Народная душа человека окутывается оболочкой от наблюдателя больше, чем таковая образующих государство животных. Вместо принудительных инстинктов выступает сознательное и свободное подчинение благополучию народа. Из этого следует, что принадлежность друг к другу у людей одного народа достаточно слаба. Остаются широкие аспекты жизни индивидуума, посвященные его личному благополучию или благу самых близких членов семьи, которые у подсознательных животных, образующих государства, не встречаются. Реальность народной души окутывается туманом еще больше тем, что человек, как сознательное существо, не знает свое собственное сопережевание, и не может это передать окружению. Ко всему прочему выесняется, что принадлежность к народу некоторыми совсем мало осознается или остается настолько малой, что самостоятельность отдельного человека и имеющаяся у него возможность отграничиваться от народа может даже привести к тому, что он сознательно отгородиться от своего народа. Но не что иное, как полная неузнаваемость народной души порождается в некоторых наблюдателях. В лучшем случае она может быть воспринята только теми, кто не отграничивает себя от народа.

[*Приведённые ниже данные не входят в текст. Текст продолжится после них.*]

/-- CLOSE STATION puts a COMMANDED closure in force: it suspends the oldest order of every list, moves every STARTING or
RUNNING unit to STOPPING with reason CLOSURE, credits what the RUNNING ones pumped to the queues of their bays, in ascending
unit number (log entry 10), and posts CLOSURE_CHANGED and what the credits owe. Over a RESET closure it changes the origin and
posts; over a COMMANDED one it changes nothing. -/
def Obligations.CloseStationStopsEveryUnit : Prop :=
  ∀ (chk : Byte) (s : State),
    let f : Frame := ⟨.river, 0x42, [], chk⟩
    s.accepts f →
    let h := s.heardOn .river
    let c : Instr := .closeStation .river chk
    (s.river.closure = some .commanded → exec c s = .next (h.answer f [0x00]))
    ∧ (s.river.closure = some .reset →
        exec c s = .next
          ({ h with
              river := { h.river with closure := some .commanded }
              notices := h.notices.map fun (n : NoticePort) => n.post .closureChanged }.answer f [0x00]))
    ∧ (s.river.closure = none →
        let litres (d : District) : Nat :=
          (unitIds.map fun i =>
            let u := s.units.get i
            if u.state = .running ∧ u.commandedBay = d then (s.clock - u.creditMark).toNat * u.estimate else 0).sum
        ∃ t : State, exec c s = .next (t.answer f [0x00])
          ∧ t.river = { h.river with closure := some .commanded }
          ∧ (∀ i,
              let u := s.units.get i
              t.units.get i =
                if u.state = .starting ∨ u.state = .running then
                  { u with
                    state := .stopping, runReq := false, runHold := { left := 0, due := false }
                    stateTimer := { left := u.cfg.stopTimeout, due := false }, stopReason := some .closure
                    creditMark := if u.state = .running then s.clock else u.creditMark }
                else u)
          ∧ (∀ d o os, (t.queues.get d).orders = o :: os → o.state = .suspended)
          ∧ (∀ d, litres d = 0 →
              t.queues.get d =
                { s.queues.get d with
                  orders :=
                    match (s.queues.get d).orders with
                    | [] => []
                    | o :: os => { o with state := .suspended } :: os })
          ∧ (∀ d, litres d ≠ 0 →
              (t.queues.get d).pumped = min 281474976710655 ((s.queues.get d).pumped + litres d))
          ∧ (∀ d,
              let q := s.queues.get d
              let suspended : OrderQueue :=
                { q with
                  orders :=
                    match q.orders with
                    | [] => []
                    | o :: os => { o with state := .suspended } :: os }
              let e := suspended.takeCredits true s.clock (s.creditsFor d)
              let n := t.notices.get (.district d)
              t.queues.get d = e.queue
              ∧ holds n.set .orderFinished = (holds (h.notices.get (.district d)).set .orderFinished || e.finished)
              ∧ holds n.set .completionOverflow
                  = (holds (h.notices.get (.district d)).set .completionOverflow || e.overflowed))
          ∧ (∀ p, holds (t.notices.get p).set .closureChanged = true)
          ∧ (∀ p k, k ≠ .closureChanged → p = .river ∨ (k ≠ .orderFinished ∧ k ≠ .completionOverflow) →
              holds (t.notices.get p).set k = holds (h.notices.get p).set k)
          ∧ { t with river := h.river, units := h.units, queues := h.queues, notices := h.notices } = h)

/-- LIFT CLOSURE ends a closure of either origin: the oldest order of every list becomes ACTIVE, CLOSURE_CHANGED is posted to
all ports and a re-evaluation is requested. Without closure it is answered OK and changes nothing. -/
def Obligations.LiftClosureEndsClosure : Prop :=
  ∀ (chk : Byte) (s : State),
    let f : Frame := ⟨.river, 0x43, [], chk⟩
    s.accepts f →
    let h := s.heardOn .river
    (s.river.closure = none → exec (.liftClosure .river chk) s = .next (h.answer f [0x00]))
    ∧ (s.river.closure ≠ none →
        exec (.liftClosure .river chk) s = .next
          ({ h with
              river := { h.river with closure := none }
              queues := s.queues.map fun (q : OrderQueue) =>
                { q with
                  orders :=
                    match q.orders with
                    | [] => []
                    | o :: os => { o with state := .active } :: os }
              notices := h.notices.map fun (n : NoticePort) => n.post .closureChanged
              disp := { s.disp with request := true } }.answer f [0x00]))

/-! ### The service commands (chapters 2 and 11) -/

/-- WRITE CURVE: a class above 3 gets BAD_VALUE; the numbers are clamped; a clamped record out of shape gets CURVE_SHAPE; else
the record replaces its class, CONFIG_CHANGED is posted to all ports, and the answer is CLAMPED where a number was clamped. -/
def Obligations.WriteCurveReplacesTheRecord : Prop :=
  ∀ (p : PortId) (a : CurveArgs) (chk : Byte) (s : State),
    let f : Frame := ⟨p, 0x60, a.bytes, chk⟩
    s.accepts f →
    let h := s.heardOn p
    let r : CurveClass :=
      { heads := a.heads.map fun v => min 20000 v.toNat, flows := a.flows.map fun v => min 12000 v.toNat
        qMin := min 12000 a.qMin.toNat, power := max 1 (min 4000 a.power.toNat) }
    let shape := r.heads.toList.Pairwise (· < ·) ∧ r.flows.toList.Pairwise (fun x y => y ≤ x) ∧ r.qMin ≤ r.flows.a0
    let exact := r.heads = a.heads.map BitVec.toNat ∧ r.flows = a.flows.map BitVec.toNat ∧ r.qMin = a.qMin.toNat
      ∧ r.power = a.power.toNat
    (3 < a.cls.toNat → exec (.writeCurve p a chk) s = .next (h.answer f [0x20]))
    ∧ ∀ c : ClassId, a.cls.toNat = c.val →
        (¬shape → exec (.writeCurve p a chk) s = .next (h.answer f [0x26]))
        ∧ (shape → exec (.writeCurve p a chk) s = .next
            ({ h with
                curves := s.curves.set c r
                notices := h.notices.map fun (n : NoticePort) => n.post .configChanged }.answer f
              [if exact then 0x00 else 0x01]))
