/-- What a recomputation needs to find: the age of an absent report, and float demand as R11 and R12 have it. -/
structure Bay.Demanded (b : Bay) : Prop where
  age : b.reported = none → b.age = 0
  demand : b.floatInput = true → b.floatDemand = true
  selfClearing : b.cfg.floatMode = .selfClearing → b.floatInput = false → b.floatDemand = false

theorem Bay.Demanded.recompute (h : b.Demanded) (hcfg : b.cfg.InRange) : b.recompute.bay.Kept true := by
  rw [Bay.recompute_eq]
  refine ⟨fun _ => ?_, hcfg⟩
  refine { age := h.age, levelUsed := rfl, suctionClear := fun hclear => ?_, suctionSet := fun hlow hused => ?_,
           demand := h.demand, selfClearing := h.selfClearing }
  · dsimp only at hclear ⊢
    unfold lowSuctionOf
    split
    · rfl
    · rename_i hfloat
      have hhigh := hclear.resolve_left hfloat
      rw [if_neg (by omega), if_neg (by omega)]
  · dsimp only at hlow hused ⊢
    rw [lowSuctionOf, if_neg (by simp [hlow]), if_pos hused]

theorem Bay.Kept.report (h : b.Kept true) (level : Int) : (b.report level).bay.Kept true :=
  Bay.Demanded.recompute (b := { b with reported := some level, age := 0 })
    ⟨nofun, (h.sound rfl).demand, (h.sound rfl).selfClearing⟩ h.cfg

theorem Bay.Kept.floatRise (h : b.Kept true) : b.floatRise.bay.Kept true := by
  have hdemand : b.demandAfterRise.1 = true := by
    unfold Bay.demandAfterRise
    cases b.cfg.floatMode <;> rfl
  exact Bay.Demanded.recompute (b := { b with floatInput := true, floatDemand := b.demandAfterRise.1 })
    ⟨(h.sound rfl).age, fun _ => hdemand, fun _ => nofun⟩ h.cfg

theorem Bay.Kept.floatFall (h : b.Kept true) : b.floatFall.bay.Kept true := by
  unfold Bay.floatFall
  split
  · exact Bay.Demanded.recompute (b := { b with floatInput := false, floatDemand := false })
      ⟨(h.sound rfl).age, nofun, fun _ _ => rfl⟩ h.cfg
  · rename_i hmode
    exact Bay.Demanded.recompute (b := { b with floatInput := false })
      ⟨(h.sound rfl).age, nofun, fun hself => by simp [hmode] at hself⟩ h.cfg

theorem Bay.Kept.acknowledge (h : b.Kept true) : b.acknowledge.1.Kept true := by
  unfold Bay.acknowledge
  split
  · split
    · rename_i hack
      simp only [Bool.and_eq_true, Bool.not_eq_true'] at hack
      obtain ⟨hlow, -⟩ := hack
      exact ⟨fun _ => { h.sound rfl with demand := fun hhigh => by simp [hlow] at hhigh, selfClearing := fun _ _ => rfl },
        h.cfg⟩
    · exact h
  · exact h

/-- A bay configuration in range takes effect (R17). -/
theorem Bay.Kept.configure (h : b.Kept true) {c : BayConfig} (hc : c.InRange) : (b.configure c).bay.Kept true := by
  have hs := h.sound rfl
  have hdemanded : Bay.Demanded
      { b with
        cfg := c
        floatDemand := b.floatDemand && !(b.cfg.floatMode = .latched && c.floatMode = .selfClearing && b.floatDemand
          && !b.floatInput) } := by
    refine ⟨hs.age, fun hhigh => ?_, fun hself hlow => ?_⟩
    · simp only at hhigh
      simp [hhigh, hs.demand hhigh]
    · dsimp only at hself hlow ⊢
      cases hmode : b.cfg.floatMode with
      | selfClearing => simp [hs.selfClearing hmode hlow]
      | latched => simp [hself, hlow]
  unfold Bay.configure
  dsimp only
  split
  · rename_i hsame
    simp only [Bool.and_eq_true, decide_eq_true_eq] at hsame
    obtain ⟨⟨hfloor, hlevel⟩, -⟩ := hsame
    refine ⟨fun _ => ?_, hc⟩
    exact
      { age := hs.age
        levelUsed := by simpa only [hlevel] using hs.levelUsed
        suctionClear := by simpa only [hfloor] using hs.suctionClear
        suctionSet := by simpa only [hfloor] using hs.suctionSet
        demand := hdemanded.demand
        selfClearing := hdemanded.selfClearing }
  · exact hdemanded.recompute hc
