-- ==== Sys2Proof/Config.lean ====
section
/-! DEFINITION. What is fixed before the first command and written by nothing (10_state.md R29): the
number of channels, the message registry and the unpack predicate (00_scope.md R7, R8). -/

namespace Sys2Proof

/-- What the registry knows of a message id: its payload length and its seed byte (00_scope.md R8). -/
structure RegEntry where
  len  : Byte
  seed : Byte
deriving DecidableEq, Repr

/-- A configuration: any NCH of 1..256 (through the highest channel id), any total map REG and any
total predicate UNPACK_OK (00_scope.md R7, R8; 92_eei_decisions.md D1, D2, D18). -/
structure Config where
  /-- NCH - 1. -/
  topChannel : Fin 256
  /-- REG: `none` is "unknown type". -/
  reg : Byte → Option RegEntry
  /-- UNPACK_OK: whether `unpack` accepts a payload for a message id. -/
  unpackOk : Byte → List Byte → Bool
deriving Inhabited

/-- NCH, the number of channels, 1..256 (00_scope.md R7). -/
def Config.nch (cfg : Config) : Nat := cfg.topChannel.val + 1

/-- The open parameters of this FCB. Nothing can be proved about them, so whatever is proved of the
machine holds for all of them. Log entry 5. -/
opaque Config.free : Config

/-- The one registry entry the spec pins down, that of message id 0x00 (00_scope.md R8). -/
def Config.heartbeat : RegEntry := ⟨0x09, 0x32⟩

/-- The configuration of the machine: the open parameters, with the pinned entry of message id 0x00.
DEDUCED, log entry 6; unsafe for a block whose registry has another entry there. -/
def Config.chip : Config :=
  { Config.free with reg := fun id => if id = 0x00 then some Config.heartbeat else Config.free.reg id }

end Sys2Proof
end

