-- ==== Sys2Proof/Machine/State.lean ====
section
/-! DEFINITION. The architectural state of the FCB (10_state.md R20) as plain data, the events it
emits (30_encoding.md R80), the state after reset (R170) and the reasons a step can stop. -/

namespace Sys2Proof.Machine

/-- Why a byte was dropped from the head of a buffer (60_exceptions.md R152). -/
inductive DiscardReason where
  | notMarker
  | unknownId
  | lenMismatch
  | crcMismatch
  | unpackFail
deriving DecidableEq, Repr

/-- The command errors (60_exceptions.md R153). `overflow` is reserved and never emitted (R155). -/
inductive ErrorCode where
  | illegal
  | sequence
  | aborted
  | channel
  | unknownMsgid
  | lenMismatch
  | overflow
deriving DecidableEq, Repr

/-- One event of the output stream, as an abstract record (30_encoding.md R80). -/
inductive Event where
  /-- `EV_DECODED(ch, F)`, with the whole raw frame (R81). -/
  | decoded (ch : Byte) (frame : List Byte)
  /-- `EV_DISCARD(ch, r, x)`, with the dropped byte (R82). -/
  | discard (ch : Byte) (reason : DiscardReason) (byte : Byte)
  /-- `EV_SENT(ch, F)`, with the whole encoded frame (R83). -/
  | sent (ch : Byte) (frame : List Byte)
  /-- `EV_CRC(v)` (R84). -/
  | crc (value : Half)
  /-- `EV_ERROR(code, ch, info)` (R85). -/
  | error (code : ErrorCode) (ch : Byte) (info : Half)
deriving DecidableEq, Repr

/-- One entry of the channel state file (10_state.md R20 to R22). -/
structure Channel where
  /-- BUF: the receive buffer, oldest byte first (R21). -/
  buf : List Byte
  /-- TXSEQ: the outgoing sequence counter (R22). -/
  txseq : Byte
deriving DecidableEq, Repr

/-- A channel after reset: empty buffer, counter 0 (R21, R22, R172). -/
def Channel.reset : Channel := ⟨[], 0⟩

/-- SQ, the command sequencer (R26). -/
inductive Sequencer where
  | idle
  | sendId
  | sendData
  | crcData
deriving DecidableEq, Repr

/-- P, the pending-command latches (R27). `none` is the spec's "no value". -/
structure Latches where
  ch     : Option Byte
  msgid  : Option Byte
  plen   : Option Byte
  sysid  : Option Byte
  compid : Option Byte
  pay    : Option (List Byte)
  seed   : Option Byte
  rem    : Option Half
  acc    : Option Half
deriving DecidableEq, Repr

/-- The latches with no value: after reset, and whenever SQ is IDLE (R27). -/
def Latches.empty : Latches := ⟨none, none, none, none, none, none, none, none, none⟩

/-- The names of the latches, to say which one a fault is about. -/
inductive LatchName where
  | ch
  | msgid
  | plen
  | sysid
  | compid
  | pay
  | seed
  | rem
  | acc
deriving DecidableEq, Repr

/-- What FAULT holds when it is not `none` (R28). -/
inductive FaultRecord where
  /-- BUF_FULL(c): a FEED met a full buffer. -/
  | bufFull (ch : Byte)
deriving DecidableEq, Repr

/-- What the host does to the inputs: it sends a command word or drives the reset input
(20_memory.md R46, 70_reset_and_hazards.md R170). -/
inductive PortInput where
  | word (w : Word)
  | reset
deriving DecidableEq, Repr

/-- The state vector (R20), with the output stream OUT (R31) and what waits on the inputs. -/
structure State where
  /-- CH: entry c is channel c for c < NCH. Entries at or above NCH are no part of the FCB: no
  command reads or writes them, and they keep their reset value (log entry 4). -/
  chans : Vector Channel 256
  /-- SQ (R26). -/
  sq : Sequencer
  /-- P (R27), as last written; `State.latches` gives what the latches hold. -/
  p : Latches
  /-- FAULT (R28). -/
  fault : Option FaultRecord
  /-- OUT: every event emitted so far, oldest first (R31). -/
  out : List Event
  /-- The model's own field: what the host has put on the inputs and the FCB has not taken yet,
  oldest first. DESIGN CHOICE, log entry 1. -/
  input : List PortInput
deriving DecidableEq, Repr

/-- The machine right after power-up and reset (R170 and the table of 10_state.md section 6). Nothing
has been emitted and nothing waits on the inputs. -/
def State.reset : State :=
  { chans := Vector.replicate 256 Channel.reset
    sq := .idle
    p := Latches.empty
    fault := none
    out := []
    input := [] }

/-- Why a step stops with a fault. -/
inductive Fault where
  /-- The FCB takes no step because FAULT holds BUF_FULL(c) (60_exceptions.md R159). Raised by
  `fetch` for every word after a FEED met a full buffer. Safe: it only removes steps. -/
  | bufFull (ch : Byte)
  /-- A rule read a latch that holds no value (93_implementation_defined.md I11). Raised by SENDID,
  DATA and an abort, in states no run reaches. Safe: it only removes steps. -/
  | emptyLatch (latch : LatchName)
deriving DecidableEq, Repr

/-- Why a step is refused. -/
inductive Refusal where
  /-- The instruction has no meaning in this model. Raised by an arm of `exec` that is not modelled
  yet; no arm is. Safe. -/
  | notModelled (mnemonic : String)
deriving DecidableEq, Repr

end Sys2Proof.Machine
end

Народная душа человека окутывается оболочкой от наблюдателя больше, чем таковая образующих государство животных. Вместо принудительных инстинктов выступает сознательное и свободное подчинение благополучию народа. Из этого следует, что принадлежность друг к другу у людей одного народа достаточно слаба. Остаются широкие аспекты жизни индивидуума, посвященные его личному благополучию или благу самых близких членов семьи, которые у подсознательных животных, образующих государства, не встречаются. Реальность народной души окутывается туманом еще больше тем, что человек, как сознательное существо, не знает свое собственное сопережевание, и не может это передать окружению. Ко всему прочему выесняется, что принадлежность к народу некоторыми совсем мало осознается или остается настолько малой, что самостоятельность отдельного человека и имеющаяся у него возможность отграничиваться от народа может даже привести к тому, что он сознательно отгородиться от своего народа. Но не что иное, как полная неузнаваемость народной души порождается в некоторых наблюдателях. В лучшем случае она может быть воспринята только теми, кто не отграничивает себя от народа.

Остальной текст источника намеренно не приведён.